Gen-Equip Project– Equipping European Primary Care Health Professionals To Deal With Genetics

Scientific manager: Prof.ssa Daniela Turchetti

Gen-Equip Project




Sector: Adult

Unibo structure involved: Dipartimento di Scienze Mediche e Chirurgiche - DIMEC- Unità Operativa di Genetica Medica


Project Duration in months: 36
Start Date: 1/9/2014
End Date: 31/8/2017

Budget: 255.748 euro      
Unibo Budget: 21.009 euro


  • Coordinator: University of Plymouth (Regno Unito)
  • Stichting VU-VUmc (Paesi Bassi)
  • Univerzita Karlova v Praze (Repubblica Ceca)
  • Instituto de Biologia Molecular e Celular – IBMC (Portogallo)
  • Alma Mater Studiorum - Università di Bologna (Italia)
  • Landspitali University Hospital (Islanda)
  • Genetic Alliance UK Ltd (Regno Unito)

With one person in 20 being affected by a genetic condition in their lifetime, medical professionals in primary care are increasingly expected to deliver genetic services in daily patient care.  Professionals in primary care are increasingly  expected to answer patient queries about genetic conditions, deliver genetic information and triage patients who require genetic or other specialist services.    This requires appropriate skills and genetics knowledge to deliver care in daily practice that addresses patient needs, reduces morbidity and mortality and maximizes the use of health resources.  Genetics education is only very slowly starting to become a common part of medical curricula and continuing medical education that is case based and grounded in daily practice of primary care practitioners is urgently needed.   However, postgraduate training programmes in primary care and public health are currently failing to meet these perceived educational needs, for example for general practitioners and midwives.

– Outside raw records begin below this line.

/-- A training ends (R200, R203, R204): the port runs its handshake, or its third failed attempt leaves it OUT. -/
def trainDone (s : State) (p : Nat) (usable : BitVec 4) : State :=
  let x := s.port p
  if x.mode ≠ .train then s
  else if (widthOf usable).2 = 0 then
    if 2 ≤ x.trainFails then s.portOut p (if x.wasExt && !x.extSrc then 0x5 else 0x1)
    else s.modPort p fun x => { x with trainFails := x.trainFails + 1, since := s.ns }
  else
    (s.modPort p fun x =>
      { x with
        lanes := (widthOf usable).1, width := (widthOf usable).2, trainFails := 0
        txFrno := 0, txUnseq := 0, rxFrno := 0, rxUnseq := 0, acked := 0, sinceAck := 0, gap := false, noProgress := 0, retry := []
        credits := { entries := [(0, 16384), (1, 16384), (2, 1024), (3, 1024)] }, owed := Tbl.empty, slot := 0
        lowSlots := 0 }).attestBegins p

/-- A port is UP under the keys of its handshake (R206 to R208, R214, R219). Frames that were not acknowledged before a handshake that ran
again keep their numbers and are sent again under the new key, of whose frames they are the first (R208, R217). -/
def portUp (s : State) (p : Nat) : State :=
  let x := s.port p
  let integ := x.shake.policy.integrity
  let k := x.shake.keys.getD (sessionOf [] s.node x.peer integ)
  let k := { k with integrity := integ, keySince := s.ns, keyFrames := x.retry.length }
  let again := x.retry.map fun h =>
    let f := { h.frame with enc := !integ, keyphase := false }
    ({ h with frame := f, wire := f.wire (some k) } : Held2)
  let s := s.modPort p fun x =>
    { x with
      mode := .up, prot := integ, rehandshake := false, keyphase := false, session := some k, shake := Shake.reset
      retry := again, retryCnt := Word.satAdd x.retryCnt again.length, noProgress := 0, progressAt := s.ns, authTimes := [] }
  again.foldl (fun s h => s.emit (.frame (Fin.ofNat 8 p) h.frame h.wire)) s

/-! ## Sending (R211, R214 to R218, R225) -/

/-- Whether a sequenced frame may be sent: credits of its pool, and fewer than 2,047 frames unacknowledged (R214, R217). -/
def maySend (x : Port) (f : Frame) : Bool :=
  x.mode == .up && decide (f.blocks ≤ x.credits.get 0 f.poolNo) && decide (x.retry.length < 2047)

/-- The first waiting frame of a pool (Table 5-6), if it may be sent. -/
def firstOf (x : Port) (low vc : Bool) : Option Waiting :=
  (x.waitTx.find? fun w => w.frame.lowlat == low && w.frame.vc == vc).filter fun w => maySend x w.frame

/-- The next frame of a class (R223): of its virtual channels' first frames that may be sent the one that has waited longer, so that
neither channel holds the other. -/
def nextOf (x : Port) (low : Bool) : Option Waiting :=
  match firstOf x low false, firstOf x low true with
  | some a, some b => if (x.waitTx.find? fun w => w.frame.lowlat == low).any (·.frame.vc) then some b else some a
  | some a, none => some a
  | none, b => b

/-- The next waiting frame of a port (R215): low-latency frames first for up to 16 of every 64 slots, then in turn with bulk ones; a
class whose frames may not be sent gives way. -/
def nextWaiting (x : Port) : Option Waiting :=
  let low := nextOf x true
  let bulk := nextOf x false
  let lowTurn := decide (x.lowSlots < 16) || x.slot % 2 == 0
  match low, bulk with
  | some f, some g => some (if lowTurn then f else g)
  | some f, none => some f
  | none, g => g

/-- Remove the first frame of a pool. -/
def dropFirst (low vc : Bool) : List Waiting → List Waiting
  | [] => []
  | w :: ws => if w.frame.lowlat == low && w.frame.vc == vc then ws else w :: dropFirst low vc ws

/-- Send waiting frames while credits last. -/
def pump (p : Nat) : Nat → State → State
  | 0, s => s
  | fuel + 1, s =>
    match nextWaiting (s.port p) with
    | none => s
    | some w =>
      let s := s.modPort p fun x =>
        { x with
          waitTx := dropFirst w.frame.lowlat w.frame.vc x.waitTx
          slot := (x.slot + 1) % 64
          lowSlots := if x.slot = 63 then 0 else x.lowSlots + Bytes.ofBool w.frame.lowlat }
      pump p fuel ((s.putOut p w.frame).leaves w)

/-- Send what waits at a port while credits last. -/
def pumpAll (s : State) (p : Nat) : State := pump p ((s.port p).waitTx.length + 1) s

/-- Hand a frame to port `p`; `hold` is the place that it holds in the receive pool of another port. -/
def transmit (s : State) (p : Nat) (f : Frame) (hold : Option (Nat × Nat)) : State :=
  if f.sequenced then (s.modPort p fun x => { x with waitTx := x.waitTx ++ [{ frame := f, hold := hold }] }).pumpAll p
  else s.putOut p f

/-- What a frame of this module takes with it when it is discarded (R225, R251): a pipeline queue that loses a DATA frame or a credit is
cut; one of whose entries waits for a peer's answer too when the OPEN is lost, and the next frame to that peer asks again. -/
def ownLost (s : State) (f : Frame) : State :=
  let opens := f.type == 3 && f.op == 0x07
  let cut (q : PipeQ) : Bool :=
    ((f.type == 4 || (f.type == 3 && f.op == 0x0C)) && q.rec_.qid == f.stream) ||
    (opens && s.fab.heldTo.any fun g => g.type == 4 && g.dst == f.dst && g.stream == q.rec_.qid)
  s.modFab fun b =>
    { b with
      openLost := if opens then b.openLost ++ [f.dst] else b.openLost
      queues := b.queues.map fun q => if cut q && !q.cut then { q with cut := true, progress := s.ns } else q }

/-- A frame is discarded for want of a route (R225): OPT_STATUS.UNROUTE of engine `e`; a frame that came by a port leaves its buffer. -/
def unroute (s : State) (e : Nat) (via : Option Nat) (f : Frame) : State :=
  let s := (s.modEngine e fun x => { x with unroute := true, unrouteCnt := Word.satInc x.unrouteCnt }).occur (regKey 8 e 8) 6
  match via with
  | some q => if f.sequenced then s.owe q f.poolNo f.blocks else s
  | none => s.ownLost f

/-- Route a frame on from this node (R222, R223, R225); `via` is the port by which it came, if any. -/
def route (s : State) (via : Option Nat) (f : Frame) : State :=
  let here := match via with | some q => q / 2 | none => 0
  if !nodeOk s.dim f.dst then s.unroute here via f
  else
    match nextPort s.dim s.node f.dst f.src with
    | none => s
    | some p =>
      if (s.port p).mode ≠ .up then s.unroute (p / 2) via f
      else
        let kept := match via with | some q => decide (q / 2 = p / 2) && f.vc | none => false
        s.transmit p { f with vc := kept || crosses s.dim s.node p } (via.map fun q => (q, f.poolNo))

/-- Frames that R239 holds until the peer has answered an OPEN. -/
def needsOpen (f : Frame) : Bool := f.type == 4 || f.type == 6 || f.type == 7 || f.type == 8

/-- Ask a peer for the epoch (R239). -/
def sendOpen (s : State) (dst : BitVec 12) : State :=
  s.route none { blankFrame 3 true 0x07 with dst := dst, src := s.node, epoch := s.epoch }

/-- Send a frame of this module towards `f.dst` (R239): before the first frame of an epoch to a peer an OPEN is sent, and frames
wait for its answer. -/
def sendFrame (s : State) (f : Frame) : State :=
  let f := { f with src := s.node, epoch := s.epoch }
  if !needsOpen f || s.fab.opened.contains f.dst then s.route none f
  else
    let asked := (s.fab.heldTo.any fun g => g.dst == f.dst) && !s.fab.openLost.contains f.dst
    let s := s.modFab fun b => { b with heldTo := b.heldTo ++ [f], openLost := b.openLost.filter fun n => n != f.dst }
    if asked then s else s.sendOpen f.dst

/-- A control message to a node (Table 5-5). -/
def sendCtrl (s : State) (dst : BitVec 12) (op : BitVec 8) (stream : BitVec 16) (epoch : BitVec 16) : State :=
  s.route none { blankFrame 3 true op with dst := dst, src := s.node, epoch := epoch, stream := stream }

/-- An ACK frame (R218). -/
def sendAck (s : State) (p : Nat) : State := s.putOut p { blankFrame 0 false 0 with epoch := s.epoch }
/-- A NAK frame (R216). -/
def sendNak (s : State) (p : Nat) : State := s.putOut p { blankFrame 1 false 0 with epoch := s.epoch }

/-! ## Acknowledgement and retransmission (R217) -/

/-- The frames up to the one that `ack` names have arrived: they leave the retry buffer. -/
def takeAck (s : State) (p : Nat) (ack : BitVec 12) : State :=
  let x := s.port p
  match x.retry.find? fun h => BitVec.ofNat 12 h.frno == ack with
  | none => s
  | some h =>
    (s.modPort p fun x =>
      { x with retry := x.retry.filter fun g => decide (h.frno < g.frno), acked := h.frno, noProgress := 0, progressAt := s.ns }).pumpAll p

/-- Send every unacknowledged frame again, byte for byte (R208, R217); OPT_RETRY.LIMIT times without progress lead to RETRAIN. -/
def resend (s : State) (p : Nat) : State :=
  let x := s.port p
  if x.retry.isEmpty then s
  else
    let s := x.retry.foldl (fun s h => s.emit (.frame (Fin.ofNat 8 p) h.frame h.wire)) s
    let s := s.modPort p fun x =>
      { x with retryCnt := Word.satAdd x.retryCnt x.retry.length, noProgress := x.noProgress + 1, progressAt := s.ns }
    if (s.engine (p / 2)).limit.toNat ≤ (s.port p).noProgress then s.portRetrain p false else s

/-! ## Receiving (R211 to R216, R220) -/

/-- A frame that fails a check opens a gap: one NAK at its start (R216). -/
def badFrame (s : State) (p : Nat) : State :=
  if (s.port p).gap then s
  else (s.modPort p fun x => { x with gap := true, gapSince := s.ns }).sendNak p

/-- A tag failure (R220): counted; four within a second end the session. -/
def tagFail (s : State) (p : Nat) : State :=
  let times := (s.port p).authTimes.filter (fun t => decide (s.ns < t + 1000000000)) ++ [s.ns]
  let s := s.modPort p fun x => { x with authCnt := Word.satInc x.authCnt, authTimes := times }
  let s := (s.modEngine (p / 2) fun e => { e with auth := vmod e.auth (p % 2) fun _ => true }).occur
    (regKey 8 (p / 2) 8) (2 + p % 2)
  if 4 ≤ times.length then (s.modPort p fun x => { x with authTimes := [] }).portRetrain p true else s.badFrame p

/-- Credits that a frame returns to the sender (R214). -/
def takeCredit (s : State) (p : Nat) (pool n : Nat) : State :=
  (s.modPort p fun x => { x with credits := x.credits.set 0 pool (min (poolBlocks pool) (x.credits.get 0 pool + n)) }).pumpAll p

/-- A sequenced frame is accepted (R208, R216, R218), and acknowledged when enough are. A new key phase brings the next receive key. -/
def acceptSeq (s : State) (p : Nat) (f : Frame) : State :=
  let s := s.modPort p fun x =>
    { x with
      rxFrno := x.rxFrno + 1
      gap := false
      rxFrames := Word.satInc x.rxFrames
      sinceAck := x.sinceAck + 1
      session := x.session.map fun k =>
        if k.rxPhase == f.keyphase then k
        else { k with rxPhase := f.keyphase, rxKeys := k.rxKeys + 1, rxKey := nextKey k.rxKey, oldRxKey := some k.rxKey } }
  if (s.engine (p / 2)).ackFrames.toNat ≤ (s.port p).sinceAck then s.sendAck p else s

/-- Whether SEQ and FRNO are those that a receiver takes (R211, R213): the expected ones of a sequenced frame; of another, SEQ zero and an
FRNO with bit 63 set that is higher than any before it. -/
def numberOk (x : Port) (f : Frame) : Bool :=
  if f.sequenced then decide (f.frno.toNat = x.rxFrno ∧ f.seq = BitVec.ofNat 12 x.rxFrno)
  else decide (f.seq = 0 ∧ 2 ^ 63 + x.rxUnseq ≤ f.frno.toNat)

/-- What the FEC counts of a frame at port `p`: its corrected codewords, and an uncorrectable one (R213). -/
def countFec (s : State) (p : Nat) (f : Frame) : State :=
  s.modPort p fun x =>
    { x with
      fecCorr := x.fecCorr + BitVec.ofNat 64 f.fecFixed
      fecUnc := if f.fecBad then Word.satInc x.fecUnc else x.fecUnc }

/-- A frame arrives at port `p` in UP (R211 to R216, R220): FEC, CRC, tag, then SEQ and FRNO. `act` is what follows its acceptance. A frame
that ends here leaves the receive buffer at once; one that goes on keeps its place until it is sent on. -/
def receive (s : State) (p : Nat) (type : BitVec 4) (f : Frame) (act : State → State) : State :=
  let x := s.port p
  if x.mode ≠ .up then s
  else if f.type ≠ type ∧ f.type.toNat < 9 then s
  else
    let s := s.countFec p f
    if f.fecBad || !f.crcOk then s.badFrame p
    else
      let mode := match x.session with | some k => k.integrity | none => false
      if !f.tagOk || f.enc == mode then s.tagFail p
      else if f.rsv || decide (9 ≤ f.type.toNat) then s.portRetrain p true
      else if !numberOk x f then s.badFrame p
      else
        let s := s.takeAck p f.ack
        let s := if f.streamCredit then s else s.takeCredit p f.pool.toNat f.cred.toNat
        if !f.sequenced then act (s.modPort p fun x => { x with rxUnseq := f.frno.toNat - 2 ^ 63 + 1 })
        else
          let s := s.acceptSeq p f
          act (if f.dst = s.node ∨ (f.type = 3 ∧ f.op = 0x06) then s.owe p f.poolNo f.blocks else s)

/-- A frame that is not for this node goes on (R222); one for it takes effect. -/
def deliver (s : State) (p : Nat) (f : Frame) (act : State → State) : State :=
  if f.dst = s.node then act s else s.route (some p) f

/-- A frame whose epoch is not this module's is discarded and counted (R242). -/
def staleDrop (s : State) (p : Nat) : State :=
  (s.modEngine (p / 2) fun e => { e with stale := true, staleCnt := Word.satInc e.staleCnt }).occur (regKey 8 (p / 2) 8) 4

/-- An OPEN for the current epoch is answered; one for a later epoch waits; one for an abandoned epoch gets STALE; any other is discarded
and counted (R239, R241, R242). -/
def openAsked (s : State) (p : PortId) (f : Frame) : State :=
  if f.epoch = s.epoch then s.sendCtrl f.src 0x08 0 f.epoch
  else if s.fab.abandoned.contains f.epoch then (s.staleDrop p.val).sendCtrl f.src 0x09 f.stream f.epoch
  else if (f.epoch - s.epoch).toNat < 0x8000 then
    s.modFab fun b => { b with waitOpen := b.waitOpen ++ [(f.src, f.epoch, p, s.ns)] }
  else s.staleDrop p.val

/-- An OPEN_ACK for the current epoch lets the frames held for that peer go (R239); one of another epoch is discarded and counted. -/
def openAnswered (s : State) (p : Nat) (f : Frame) : State :=
  if f.epoch ≠ s.epoch then s.staleDrop p
  else if s.fab.opened.contains f.src then s
  else
    let go := s.fab.heldTo.filter fun g => g.dst == f.src
    let s := s.modFab fun b =>
      { b with opened := b.opened ++ [f.src], heldTo := b.heldTo.filter fun g => g.dst != f.src }
    go.foldl (fun s g => s.route none g) s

This project has been designed to help primary health care workers to identify patients who may have a condition or healthcare concern with a significant genetic component and to manage the patient appropriately.  

The aim of the project is to implement adult education via an innovative Train the Trainers programme in genomic healthcare among European primary care practitioners.  The education will be embedded in a Care Bundle that includes appropriate tools and resources for use in daily clinical practice.  This project will be achieved via a partnership between expert patients and specialists in adult education, primary care and health genetics to achieve the long-term outcome of improvement in care of patients with genetic conditions or concerns.  The objectives are to:

  1. conduct an educational needs assessment in genetics for primary care practitioners and produce a course curriculum
  2. produce a Care Bundle with both education and practical clinical tools to facilitate primary care practitioners to provide care for patients with genetic conditions or concerns  
  3. deliver adult education for primary care practitioners in six countries
  4. create a sustainable online educational training course for primary care practitioners in Europe.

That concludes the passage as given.